Dr. Roach: There is a difference between anxiety and an anxiety disorder
Dear Dr. Roach: My mother has been on anxiety medication for one year. Her anxiety level continues to increase to the extent that she is unable to rest. She currently takes 30 mg buspirone daily for anxiety. She is also on 20 mg losartan. She is in otherwise good health. Is there any additional or different medication that you would recommend for her to improve the quality of her life?

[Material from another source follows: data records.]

/-- FREEZE leaves STATE, EN and RUN of the page, and every other header. -/
theorem setFreeze_plain (s : State) (b : Bool) : HeaderStays p s (s.setFreeze p b) := by
  have hblk : blkOf p ≠ some .psc ∧ blkOf p ≠ some .sdf :=
    forall_plainPages (P := fun p => blkOf p ≠ some .psc ∧ blkOf p ≠ some .sdf) (by decide) p h
  have hshow (t : State) : HeaderStays p t (t.showFrozen p) := by
    unfold State.showFrozen
    refine .ite ?_ (HeaderStays.setPage rfl rfl rfl)
    split
    · exact absurd ‹_› hblk.1
    · exact absurd ‹_› hblk.2
    · exact HeaderStays.setPage rfl rfl rfl
  have hset : HeaderStays p s (s.setPage p { s.page p with freeze := b }) := .setPage rfl rfl rfl
  exact .ite (hset.stays (hshow _)) (.refl p s)

/-- A CTRL command on a plain page: EN and RUN as written, then STATE. -/
theorem ctrlWrite_plain {w : Nat} {en run f : Bool} (hw : CtrlBits w en run false f) (s : State) :
    ∃ t : State, s.ctrlWrite p w = t.settlePage p ∧ (t.page p).state = (s.page p).state ∧ (t.page p).en = en ∧
      (t.page p).run = run ∧ ∀ q, q ≠ p → t.page q = s.page q := by
  obtain ⟨hst, hen, hrun, hother⟩ := withEnRun_plain h (s.setFreeze p f) en run
  obtain ⟨fst, -, -, fother⟩ := setFreeze_plain h s f
  rw [State.enRunSet, State.page_setPage_self] at hst hen hrun
  refine ⟨_, by rw [ctrlWrite_of_bits hw, setRunEn_plain h], hst.trans fst, hen, hrun, fun q hq => ?_⟩
  rw [hother q hq, State.enRunSet, State.page_setPage_ne _ _ hq, fother q hq]

end

/-- Settles O9: the command writes CTRL as it reads with one bit changed, and STATE follows. -/
theorem controlMovesTheStateOfPlainPages : Obligations.ControlMovesTheStateOfPlainPages := by
  intro s p req h ha hm
  have hgate (w : Nat) : s.ctrlGate p req w = s.ctrlWrite p w := ctrlGate_meets (meets_unmirrored hm ha _ _ _)
  refine ⟨fun hst hrun => ?_, fun hst hen => ?_, fun hst hen => ?_, ?_⟩
  · obtain ⟨t, he, tst, ten, trun, tother⟩ :=
      ctrlWrite_plain h (by simpa [bit, hrun] using ctrlWord_bits s p 1 0) s
    obtain ⟨ust, uen, -, uother⟩ := settlePage_toIdle h (tst.trans hst) ten trun
    exact ⟨_, congrArg Host.Outcome.next ((hgate _).trans he), ust, uen.trans ten, fun q hq => (uother q hq).trans (tother q hq)⟩
  · obtain ⟨t, he, tst, ten, trun, tother⟩ :=
      ctrlWrite_plain h (by simpa [bit, hen] using ctrlWord_bits s p 2 0) s
    obtain ⟨ust, -, urun, uother⟩ := settlePage_toRun h (tst.trans hst) ten trun
    exact ⟨_, congrArg Host.Outcome.next ((hgate _).trans he), ust, urun.trans trun, fun q hq => (uother q hq).trans (tother q hq)⟩
  · obtain ⟨t, he, tst, ten, trun, tother⟩ :=
      ctrlWrite_plain h (by simpa [bit, hen] using ctrlWord_bits s p 0 2) s
    obtain ⟨ust, -, urun, uother⟩ := settlePage_toDrain h (tst.trans hst) ten trun
    exact ⟨_, congrArg Host.Outcome.next ((hgate _).trans he), ust, urun.trans trun, fun q hq => (uother q hq).trans (tother q hq)⟩
  · obtain ⟨t, he, -, ten, -, tother⟩ :=
      ctrlWrite_plain h (by simpa [bit] using ctrlWord_bits s p 0 1) s
    obtain ⟨ust, uen, -, uother⟩ := settlePage_toOff h ten
    exact ⟨_, congrArg Host.Outcome.next ((hgate _).trans he), ust, uen.trans ten, fun q hq => (uother q hq).trans (tother q hq)⟩

end Sys2Proof.Machine
end

section
/-!
PROOFS. The register model (02): header commands (R30, R34, R39, R43, R45) and writes of block words (R8).
-/

namespace Sys2Proof.Machine

/-! ## Header commands -/

theorem bits_low_or {x y n : Nat} (hy : y % 2 ^ (n + 1) = 0) : bits (x ||| y) n 0 = x % 2 ^ (n + 1) := by
  rw [bits, Nat.shiftRight_zero, Nat.sub_zero, Nat.or_mod_two_pow, hy, Nat.or_zero]

/-- OWNER written with LOCK beside the fields as they read: OWN and SEC stay (R43). -/
theorem ownerWrite_lock (s : State) {t : State} {p : Nat} (h : (t.page p).lock = false) :
    t.ownerWrite p (s.headRead p 0x20 ||| 2 ^ 31) = t.setPage p { t.page p with
      own := (s.page p).own % 16
      sec := bit (s.headRead p 0x20) 8
      lock := true } := by
  have hown : bits (s.headRead p 0x20 ||| 2 ^ 31) 3 0 = (s.page p).own % 16 := by
    rw [bits_low_or (by decide), headRead_owner]
    omega
  have hsec : bit (s.headRead p 0x20 ||| 2 ^ 31) 8 = bit (s.headRead p 0x20) 8 := by
    rw [bit_eq_testBit, Nat.testBit_or, Nat.testBit_two_pow_of_ne (by decide), Bool.or_false, bit_eq_testBit]
  simp only [State.ownerWrite, h, hown, hsec, bit_or_two_pow_self, Bool.false_eq_true, if_false]

/-- Settles O10: each command's effect in its page, behind its gate or its condition. -/
theorem pageHeaderCommandsComplete : Obligations.PageHeaderCommandsComplete := by
  refine ⟨fun s p hst hd hrun => ?_, fun s p hst hd hrun => ?_, fun s p req e es h hlog => ?_, fun s p req h hlog => ?_,
    fun s t p req h => ?_, fun s t p req h hlock => ?_, fun s t p req h => ?_, fun s p hp hv => ?_, fun s hv => ?_⟩
  · change execDrainComplete p s = _
    simp [execDrainComplete, hst, hd, hrun]
  · change execDrainComplete p s = _
    simp [execDrainComplete, hst, hd, hrun]
  · change execLogdataPop p req s = _
    simp [execLogdataPop, readGate_readable h, State.logPop, Page.logHead, LogEntry.word, hlog]
  · change execLogdataPop p req s = _
    simp only [execLogdataPop, readGate_readable h, State.logPop, Page.logHead, hlog, List.drop_nil]
    rw [← hlog]
  · exact congrArg Host.Outcome.next (gateH_meets h)
  · exact congrArg Host.Outcome.next ((gateH_meets h).trans (ownerWrite_lock s hlock))
  · exact congrArg Host.Outcome.next (gateH_meets h)
  · change execViolationWindowEnd p s = _
    simp [execViolationWindowEnd, hp, hv]
  · change execViolationWindowEnd pgTLK s = _
    simp [execViolationWindowEnd, hv]
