-- ==== Sys2Proof/Machine/Bwt.lean ====
section
/-! DEFINITION. The Burrows–Wheeler transform (40_bwt.md): symbols and their order, the suffix array, the forward
transform, the inverse by LF-mapping, and the commands `BWTF` and `BWTI`. -/

namespace Sys2Proof.Machine

open Sys2Proof

/-- A symbol of the BWT: one of the 256 bytes, or the sentinel (40_bwt.md R110). -/
inductive Sym where
  | sent
  | byte (b : Byte)
  deriving DecidableEq, Repr

/-- The ordinal of a symbol: 0 for the sentinel, `b + 1` for a byte (40_bwt.md R110). -/
def Sym.ord : Sym → Nat
  | .sent => 0
  | .byte b => b.toNat + 1

/-- The sentinel-appended buffer (40_bwt.md R111). -/
def sentinelAppended (x : List Byte) : List Sym := x.map Sym.byte ++ [Sym.sent]

/-- The order of two symbol sequences: by ordinal at the first position where they differ (40_bwt.md R112). Two equal
sequences are each at most the other; a proper initial part comes first. -/
def symsLe : List Sym → List Sym → Bool
  | [], _ => true
  | _ :: _, [] => false
  | a :: as, b :: bs => if a.ord < b.ord then true else if b.ord < a.ord then false else symsLe as bs

/-- The suffix at an offset (40_bwt.md R112). -/
def suffixAt (s : List Sym) (i : Nat) : List Sym := s.drop i

/-- The rotation at an offset (40_bwt.md R114). The transform does not use it: rotations and suffixes have one order. -/
def rotationAt (s : List Sym) (i : Nat) : List Sym := s.drop i ++ s.take i

/-- Insert an offset into a list of offsets sorted by their suffixes. -/
def insertOffset (s : List Sym) (o : Nat) : List Nat → List Nat
  | [] => [o]
  | p :: rest => if symsLe (suffixAt s o) (suffixAt s p) then o :: p :: rest else p :: insertOffset s o rest

/-- Sort offsets by their suffixes. The algorithm is free; only the result counts (40_bwt.md R115). -/
def sortOffsets (s : List Sym) : List Nat → List Nat
  | [] => []
  | o :: rest => insertOffset s o (sortOffsets s rest)

/-- `SuffixArray(x)`: the offsets 0 to n of the sentinel-appended buffer, sorted by suffix (40_bwt.md R113). -/
def suffixArray (x : List Byte) : List Nat := sortOffsets (sentinelAppended x) (List.range (x.length + 1))

/-- The byte of the BWT output in the row of an offset: the one cyclically before it, and the sentinel's placeholder
before offset 0 (40_bwt.md R116, R117). The offset is at most n, so the default is never taken (log 19). -/
def bwtByteBefore (x : List Byte) (o : Nat) : Byte := if o = 0 then sentinelByte else x.getD (o - 1) 0

/-- `BWT_fwd(x)`: the BWT output and the sentinel index, the row whose offset is 0 (40_bwt.md R116). -/
def bwtFwd (x : List Byte) : List Byte × Nat :=
  ((suffixArray x).map (bwtByteBefore x), (suffixArray x).idxOf 0)

/-- The ordinal at a position of a transformed buffer with its sentinel at `ix`; the byte there is not looked at
(40_bwt.md R119). -/
def ordAt (t : List Byte) (ix i : Nat) : Nat := if i = ix then 0 else (t.getD i 0).toNat + 1

/-- The ordinals of a transformed buffer (40_bwt.md R119). -/
def ordinals (t : List Byte) (ix : Nat) : List Nat := (List.range t.length).map (ordAt t ix)

/-- The cumulative count table `C[v]`: positions whose ordinal is below `v` (40_bwt.md R120). -/
def countBelow (o : List Nat) (v : Nat) : Nat := o.countP (fun w => decide (w < v))

/-- `rank[i]`: earlier positions with the same ordinal (40_bwt.md R120). -/
def rankAt (o : List Nat) (i : Nat) : Nat := (o.take i).count (o.getD i 0)

/-- The LF-mapping `C[o[i]] + rank[i]` (40_bwt.md R121). -/
def lfMap (o : List Nat) (i : Nat) : Nat := countBelow o (o.getD i 0) + rankAt o i

/-- The byte the walk stores for a row: the sentinel's placeholder at the sentinel's row (40_bwt.md R122). -/
def walkByte (t : List Byte) (ix idx : Nat) : Byte := if idx = ix then sentinelByte else t.getD idx 0

/-- The walk of the inverse (40_bwt.md R122): `k` steps from row `idx`, each storing one position lower than the step
before, so that the buffer grows at its front. -/
def bwtWalk (t : List Byte) (ix : Nat) (o : List Nat) : Nat → Nat → List Byte → List Byte × Nat
  | 0, idx, out => (out, idx)
  | k + 1, idx, out => bwtWalk t ix o k (lfMap o idx) (walkByte t ix idx :: out)

/-- `BWT_inv(T, I)`: the buffer and the row the walk ends on (40_bwt.md R122). -/
def bwtInv (t : List Byte) (ix : Nat) : List Byte × Nat := bwtWalk t ix (ordinals t ix) t.length ix []

/-- `BWTF` body (40_bwt.md R118). -/
def bwtfBody : Body := fun c src len cap _aux =>
  match requireAtMost len c.maxN with
  | .error e => .error e
  | .ok _ =>
    match requireAtMost (len + 1) cap with
    | .error e => .error e
    | .ok _ => .ok (bwtFwd src)

/-- `BWTI` body (40_bwt.md R124). -/
def bwtiBody : Body := fun c src len cap aux =>
  match requireAtMost len (c.maxN + 1) with
  | .error e => .error e
  | .ok _ =>
    match requireAtMost len cap with
    | .error e => .error e
    | .ok _ => if len = 0 ∨ aux ≥ len then .error .corruptStream else .ok (bwtInv src aux)

/-- The command `BWTF` (40_bwt.md R118). -/
def execBwtf (s : State) : Host.Outcome State Fault Refusal := complete bwtfBody s

/-- The command `BWTI` (40_bwt.md R124). -/
def execBwti (s : State) : Host.Outcome State Fault Refusal := complete bwtiBody s

end Sys2Proof.Machine
end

Dear D.F.: Anxiety is a condition nearly everybody has to deal with on a frequent basis. The difference in anxiety disorders is that the anxiety is difficult to control, happens more days than not and, most importantly, causes significant distress and impairment. Regular anxiety does not require medication treatment; anxiety disorders often do.
Before discussing alternative medication, I should mention that therapy, especially cognitive behavioral therapy, has been shown to be as effective as medication in treatment of generalized anxiety disorder. Unfortunately, there aren’t enough CBT practitioners in most areas of the country, and the COVID-19 pandemic has made in-person therapy challenging. Video therapy is an option for some people. Others prefer medication treatment.
Although buspirone is an effective treatment and relatively free of side effects, the most effective class of medication for generalized anxiety disorder in long-term use is the selective serotonin uptake inhibitor class. There are many SSRIs, and some of them are more calming than others. Any of them may be effective for a given person. Your mother could ask about alternate therapy and request a referral to a mental health professional who can provide it.
Dear Dr. Roach: How long do artificial heart valves last?
Dear K.R.: There are two main replacements for a heart valve: mechanical and bioprosthetic. A mechanical valve, also called artificial, is man-made of durable materials, and the bioprosthetic is typically constructed of animal tissue.
Mechanical valves generally last longer than bioprosthetic valves. The durability of bioprosthetic valves depends on age. For patients in their 20s, a bioprosthetic aortic valve has a 50% chance of failure at 15 years, while in a 70-year-old, less than 10% of aortic valves will fail during the same time.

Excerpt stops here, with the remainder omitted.